The CYP2 clan is highly expanded relative to the insects, but only 9 of the 21 CYP2 (43%) clan genes are members of a tandem repeat region. Initially, we thought this indicated that tandem repeat regions had little to do with the expansion of the CYP2 clan in D. pulex. However, all nine of the tandemly repeated CYP2 clan members are in the CYP370 family. It is interesting that the rest of the CYP2 clan members are not found in tandem repeat regions, and it is tempting to speculate that most D. pulex CYP2 clan members, just as many of the mitochondrial CYPs, have highly specific functions such as ecdysone biosynthesis. Needs for P450s are often met by expansion via tandem duplication leading to gene clusters. This suggests that the CYP370 family expanded while under selective pressure. Which genes expand may be independent of clan or family membership and depend on substrate specificity required to cope with a new xenobiotic stress. The C. elegans genome has almost half of its P450s in the CYP2 clan, yet it only has one mitochondrial clan member, CYP44. Insects have expanded the CYP3 clan into the large CYP6 and CYP9 families and several spinoff families. Deuterostomes have expanded CYP2 extensively, while Trichoplax adhaeren has only one CYP2 clan member (e_gw1.8.275.1|Triad1 at JGI).

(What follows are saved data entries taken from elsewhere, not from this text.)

/-- The directions and moments of a block: u with decay, m, v (R228, R229). -/
def State.directions (s : State) (k : Nat) (e : TensorEntry) (v : Variant) (b : Nat) (gs xs : List Word) (old : Moments)
    (mask : List Bool) : List Word × Moments :=
  let t := v.step.toNat
  let c1 := fsub .rne one32 (powT v.beta1 t)
  let c2 := fsub .rne one32 (powT v.beta2 t)
  let (r, c, _, _) := e.set t
  let rsum := (s.upd k).rsum
  let out := ((e.places b).zip (gs.zip (xs.zip (old.m.zip (old.v.zip mask))))).map fun p =>
    let (place, g, x, m, w, masked) := p
    if masked then ((0 : Word), m, w)
    else
      let (u, m', w') := if v.rule = 3 then
          let (u, m') := factorStep v (decide (t ≤ 1)) rsum (BitVec.ofNat 32 (s.loadNat (r + 4 * place.1) 4))
            (BitVec.ofNat 32 (s.loadNat (c + 4 * place.2) 4)) g m
          (u, m', w)
        else ruleStep v c1 c2 g m w
      (fadd .rne u (fmul .rne v.wd x), m', w')
  (out.map fun o => o.1, ⟨out.map fun o => o.2.1, out.map fun o => o.2.2⟩)

/-- What the step update makes of a block. -/
structure BlockStep where
  master : List Byte
  xs : List Word
  codes : List Byte
  scales : List Byte
  payload : List Byte
  scale : Nat
  msat : Nat
  xsat : Nat
deriving DecidableEq, Repr

/-- R228 to R230 on one touched, unfrozen block. -/
def State.stepBlock (s : State) (k : Nat) (e : TensorEntry) (j : Nat) (gs : List Word) : BlockStep :=
  let c := s.compat
  let u := s.upd k
  let q := u.pos + j
  let v := s.variant e.variant
  let mask := s.paramMask e j
  let oldM := s.load (e.masterOf c j) (masterSize c)
  let xs := decodeMasters c oldM
  let oldC := s.load (e.momentOf c j) (momentSize c)
  let oldS := if c then [] else s.load (e.mscaleOf j) 8
  let (us, mom) := s.directions k e v (e.first + j) gs xs (decodeMoments c oldC oldS) mask
  let wm := !(v.rule = 3 && isZero32 v.beta1)
  let (mc, ms, mn) := encodeMoments c oldC oldS mom wm (decide (v.rule = 1)) (s.fld Reg.UPD_CTRL_LIVE 1 1)
    (s.updDraws k u.wpn q 16) (s.updDraws k u.wpn q 32)
  let (sc, cs, _) := quantise 127 (s.fld Reg.UPD_CTRL_LIVE 2 2) (us.zip (s.updDraws k u.wpn q 0))
  let new := if c then (xs.zip us).map fun p => moveCompat p.1 v.lr p.2
    else (xs.zip cs).map fun p => moveNative p.1 v.lr p.2 sc
  let (nm, sat) := encodeMasters c oldM new mask
  { master := nm, xs := decodeMasters c nm, codes := mc, scales := ms
    payload := if c then laneBytes us else cs.map fun q => BitVec.ofNat 8 (unsigned 8 q)
    scale := if c then 0 else sc, msat := mn, xsat := sat }

/-- The writes of a step update in the order of R231, from journal to PHASE 0. -/
def State.stepWrites (s : State) (k : Nat) (e : TensorEntry) (j : Nat) (n : BlockStep) (copies : List (Nat × List Byte)) :
    List (Nat × List Byte) :=
  let c := s.compat
  let u := s.upd k
  let a := s.journalNext k
  [(a, journalBytes u.wpn 1 u.entry (e.first + j) n.scale (s.variant e.variant).lr.toNat c n.payload)]
  ++ ((e.momentOf c j, n.codes) :: (if c then [] else [(e.mscaleOf j, n.scales)])) ++ [phaseWrite a 2]
  ++ [(e.masterOf c j, n.master), phaseWrite a 3] ++ copies
  ++ [(e.tagOf j, leBytes 4 (u.wpn % 2 ^ 32)), phaseWrite a 0]

/-- Some gradient source of a remaining block has been overwritten by the step in progress (R234). -/
def State.gradLost (s : State) (k : Nat) (e : TensorEntry) (j : Nat) : Bool :=
  let u := s.upd k
  u.resumed && !e.dense && (e.regionSet (e.first + j)).any fun b => s.regionHolds e b u.wpn

/-- Ranges a step update reads of a block. -/
def TensorEntry.stepReads (e : TensorEntry) (c : Bool) (j : Nat) : List (Nat × Nat) :=
  [(e.masterOf c j, masterSize c), (e.momentOf c j, momentSize c)] ++ (if c then [] else [(e.mscaleOf j, 8)])
    ++ e.mateReads c j

/-- A touched, unfrozen block that the step has not reached yet. -/
def State.applyStep (s : State) (k : Nat) (e : TensorEntry) (j : Nat) (gs : List Word) : State :=
  let c := s.compat
  if s.journalPhase (s.journalNext k) ≠ 0 then s
  else match s.readTrouble k (e.stepReads c j) with
    | some t => s.updFail k t
    | none =>
      let n := s.stepBlock k e j gs
      let (ws, reps) := s.copiesOf e c j n.xs
      let (s1, ok) := (s.noteReads (e.stepReads c j)).updWrites k (s.stepWrites k e j n ws)
      if !ok then s1
      else
        let u := s.upd k
        let s2 := ((((s1.updReports k reps).journalStep k).tally (Reg.UPD_BLOCKS k)).count (Reg.UPD_MOMENT_SAT k) n.msat).count
          (Reg.UPD_MASTER_SAT k) n.xsat
        (if s.checkDue (u.pos + j) u.wpn then s2.deviation k e j else s2).blockDone k

/-- The entry's variant names FACTORED and the entry has no factor region: it is treated as frozen (R229). -/
def State.factorless (s : State) (e : TensorEntry) : Bool := decide ((s.variant e.variant).rule = 3) && !e.fact

/-- The block is frozen, or its entry is treated so. -/
def State.passedOver (s : State) (e : TensorEntry) (j : Nat) : Bool := s.blockFrozen e j || s.factorless e

/-- Setting up the FACTORED entry in progress before its first block, and counting one without a factor
region. -/
def State.entryBegin (s : State) (k : Nat) (e : TensorEntry) : State :=
  let v := s.variant e.variant
  if v.rule ≠ 3 ∨ (s.upd k).block ≠ 0 then s
  else if e.fact then s.factorBegin k e v
  else s.tally (Reg.UPD_RULE_MISMATCH k)

/-- What setting it up meets. -/
def State.entryTrouble (s : State) (k : Nat) (e : TensorEntry) : Option UpdTrouble :=
  let v := s.variant e.variant
  if v.rule = 3 ∧ (s.upd k).block = 0 ∧ e.fact then s.factorTrouble k e v.step.toNat else none

/-- What the step update reads of a touched block before it moves anything: its gradient, and the factor set of a FACTORED
entry. -/
def State.liveReads (s : State) (k : Nat) (e : TensorEntry) (j : Nat) : List (Nat × Nat) :=
  let v := s.variant e.variant
  s.gradReads e j (s.upd k).wpn ++ (if v.rule = 3 then e.factorCells v.step.toNat (e.first + j) else [])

Scaffold 4 is especially rich in tandem repeat regions. It contains 26 of the 44 (59%) CYP genes located in tandem repeats, and 19 of these genes are CYP4 family members. Scaffold 4 contains tandem repeats for CYP4AN, 4AP, 4BX, and 4BY subfamilies. Interestingly, a Cyp4BY subfamily member (Cyp4BY5) is located in the middle of the Cyp4AN subfamily tandem repeat region. This is unusual as most of the genes adjacent to each other in a tandem repeat belong to the same subfamily. As the genes diversify a single gene cluster may contain multiple subfamilies as in the CYP2ABFGST and the CYP4ABXZ gene clusters in mammals [
46]. An error could have been made in the annotation of this CYP; however, re-examination of Cyp4BY5 gene provided no evidence of this and this CYP firmly fits in the Cyp4BY subfamily based on identity and phylogenetic status (Fig. ).